- [Work required] The response should hold each line from the entries below where "exact" is found.

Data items
-- ==== Sys2Proof/Machine/Numbers.lean ====
section
/-! DEFINITION. The sixteen number formats, rounding and conversion (R42 to R67). A value is exact: NaN, an infinity,
or a sign with a mantissa and an exponent of two. -/

namespace Sys2Proof.Machine

/-- An exact number: NaN, ±∞, or (−1)^neg × m × 2^e. -/
inductive Num where
  | nan
  | inf (neg : Bool)
  | fin (neg : Bool) (m : Nat) (e : Int)
  deriving DecidableEq, Repr

/-- Sticky status bits in the order of PRESS.NUM_STATUS. -/
abbrev Flags := BitVec 8

namespace Fl
def nv : Flags := 0x01
def of : Flags := 0x02
def uf : Flags := 0x04
def dz : Flags := 0x08
def nanSeen : Flags := 0x10
def isat : Flags := 0x20
def iwrap : Flags := 0x40
def scaleNan : Flags := 0x80
end Fl

/-- Flags raised where a condition holds. -/
def flagIf (c : Bool) (f : Flags) : Flags := if c then f else 0

/-! ### Formats (R42, R43) -/

namespace Fmt
def fp64 : Nat := 0x0
def fp32 : Nat := 0x1
def e8m10 : Nat := 0x2
def bf16 : Nat := 0x3
def fp16 : Nat := 0x4
def e4m3 : Nat := 0x5
def e5m2 : Nat := 0x6
def e3m2 : Nat := 0x7
def e2m3 : Nat := 0x8
def e2m1 : Nat := 0x9
def e8m0 : Nat := 0xA
def int32 : Nat := 0xB
def int16 : Nat := 0xC
def int8 : Nat := 0xD
def int4 : Nat := 0xE
def uint8 : Nat := 0xF
end Fmt

/-- The storage width of a format in bits (R42, R44). -/
def fmtWidth (f : Nat) : Nat :=
  nth 8 [64, 32, 32, 16, 16, 8, 8, 6, 6, 4, 8, 32, 16, 8, 4, 8] f

/-- Floating-point formats 0x0 to 0x9. -/
def isFloat (f : Nat) : Bool := f < 0xA
/-- Integer formats 0xB to 0xF. -/
def isInt (f : Nat) : Bool := 0xB ≤ f

/-- The layout of a floating-point format (R43): exponent bits, mantissa bits, bias, unused low bits of the container,
largest finite mantissa (with its leading bit). -/
structure FloatFmt where
  eb   : Nat
  mb   : Nat
  bias : Nat
  pad  : Nat
  hasInf : Bool
  hasNan : Bool
  canon : Nat
  deriving DecidableEq, Repr

def floatFmt (f : Nat) : FloatFmt :=
  match f with
  | 0x0 => ⟨11, 52, 1023, 0, true, true, 0x7FF8000000000000⟩
  | 0x1 => ⟨8, 23, 127, 0, true, true, 0x7FC00000⟩
  | 0x2 => ⟨8, 10, 127, 13, true, true, 0x7FC00000⟩
  | 0x3 => ⟨8, 7, 127, 0, true, true, 0x7FC0⟩
  | 0x4 => ⟨5, 10, 15, 0, true, true, 0x7E00⟩
  | 0x5 => ⟨4, 3, 7, 0, false, true, 0x7F⟩
  | 0x6 => ⟨5, 2, 15, 0, true, true, 0x7E⟩
  | 0x7 => ⟨3, 2, 3, 0, false, false, 0⟩
  | 0x8 => ⟨2, 3, 1, 0, false, false, 0⟩
  | _   => ⟨2, 1, 1, 0, false, false, 0⟩

/-- The exponent of the smallest normal value of a format (R43). -/
def minExp (f : Nat) : Int := 1 - ((floatFmt f).bias : Int)

/-- The largest finite value of a format as mantissa and exponent (R43). -/
def maxFin (f : Nat) : Nat × Int :=
  let L := floatFmt f
  let top : Int := (2 ^ L.eb : Nat) - 1 - (L.bias : Int)
  if L.hasInf then (2 ^ (L.mb + 1) - 1, top - 1 - L.mb)
  else if L.hasNan then (2 ^ (L.mb + 1) - 2, top - L.mb)
  else (2 ^ (L.mb + 1) - 1, top - L.mb)

/-- The value of a bit pattern of a floating-point format (R43, R44, R64). -/
def decodeFloat (f : Nat) (b : Nat) : Num :=
  let L := floatFmt f
  let v := b >>> L.pad
  let man := v % 2 ^ L.mb
  let ex := (v >>> L.mb) % 2 ^ L.eb
  let neg := (v >>> (L.mb + L.eb)) % 2 == 1
  if L.hasInf && ex == 2 ^ L.eb - 1 then (if man == 0 then .inf neg else .nan)
  else if !L.hasInf && L.hasNan && ex == 2 ^ L.eb - 1 && man == 2 ^ L.mb - 1 then .nan
  else if ex == 0 then .fin neg man (minExp f - L.mb)
  else .fin neg (2 ^ L.mb + man) ((ex : Int) - L.bias - L.mb)

/-- The value of an integer. -/
def ofInt (i : Int) : Num := .fin (decide (i < 0)) i.natAbs 0

/-- The integer that a bit pattern of an integer format spells (R46). -/
def intValue (f : Nat) (b : Nat) : Int :=
  if f = Fmt.uint8 then ((b % 256 : Nat) : Int) else sext (fmtWidth f) b

/-- The value of a bit pattern of any format (R43 to R46). -/
def decodeNum (f : Nat) (b : Nat) : Num :=
  if isFloat f then decodeFloat f b
  else if f = Fmt.e8m0 then (if b % 256 == 255 then .nan else .fin false 1 ((b % 256 : Nat) - 127))
  else ofInt (intValue f b)

/-- The canonical NaN of a format (R64). -/
def canonNan (f : Nat) : Nat := if f = Fmt.e8m0 then 0xFF else (floatFmt f).canon

/-- The bit pattern of a sign, a mantissa of at most `mb + 1` bits and the exponent of its last place. -/
def packFloat (f : Nat) (neg : Bool) (m : Nat) (q : Int) : Nat :=
  let L := floatFmt f
  let s := b2n neg <<< (L.mb + L.eb)
  let body :=
    if m < 2 ^ L.mb then m
    else if m < 2 ^ (L.mb + 1) then ((q + L.mb + L.bias).toNat <<< L.mb) + (m - 2 ^ L.mb)
    else ((q + 1 + L.mb + L.bias).toNat <<< L.mb) + (m / 2 - 2 ^ L.mb)
  (s + body) <<< L.pad

/-- The infinity of a format that has one. -/
def infBits (f : Nat) (neg : Bool) : Nat :=
  let L := floatFmt f
  (((b2n neg <<< L.eb) + (2 ^ L.eb - 1)) <<< L.mb) <<< L.pad

/-- The largest finite value of a format, with a sign. -/
def maxBits (f : Nat) (neg : Bool) : Nat :=
  let (m, e) := maxFin f
  packFloat f neg m e

/-! ### Rounding (R54 to R56) -/

/-- The rounding field RND (R54). -/
inductive Rnd where
  | nearest | zero | stochastic
  deriving DecidableEq, Repr

def rndOf (nc : BitVec 4) : Rnd :=
  if nc.extractLsb' 0 2 = 0 then .nearest else if nc.extractLsb' 0 2 = 1 then .zero else .stochastic
def cvtSat (nc : BitVec 4) : Bool := nc.getLsbD 2
def intSat (nc : BitVec 4) : Bool := nc.getLsbD 3

/-- Formats into which R56 rounds stochastically. -/
def srFormat (f : Nat) : Bool := 3 ≤ f && f ≤ 9

/-- `m × 2^e` on the grid of spacing `2^q`: the multiple of the spacing and whether it differs. -/
def toGrid (rnd : Rnd) (r : Nat) (m : Nat) (e q : Int) : Nat × Bool :=
  if q ≤ e then (m * 2 ^ (e - q).toNat, false)
  else
    let d := 2 ^ (q - e).toNat
    let lo := m / d
    let rem := m % d
    let up := match rnd with
      | .nearest => decide (d < 2 * rem) || (decide (2 * rem = d) && lo % 2 == 1)
      | .zero => false
      | .stochastic => decide (r < rem * 65536 / d)
    (if up then lo + 1 else lo, rem != 0)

- [Reply]
/-! DEFINITION. The sixteen number formats, rounding and conversion (R42 to R67). A value is exact: NaN, an infinity,
/-- An exact number: NaN, ±∞, or (−1)^neg × m × 2^e. -/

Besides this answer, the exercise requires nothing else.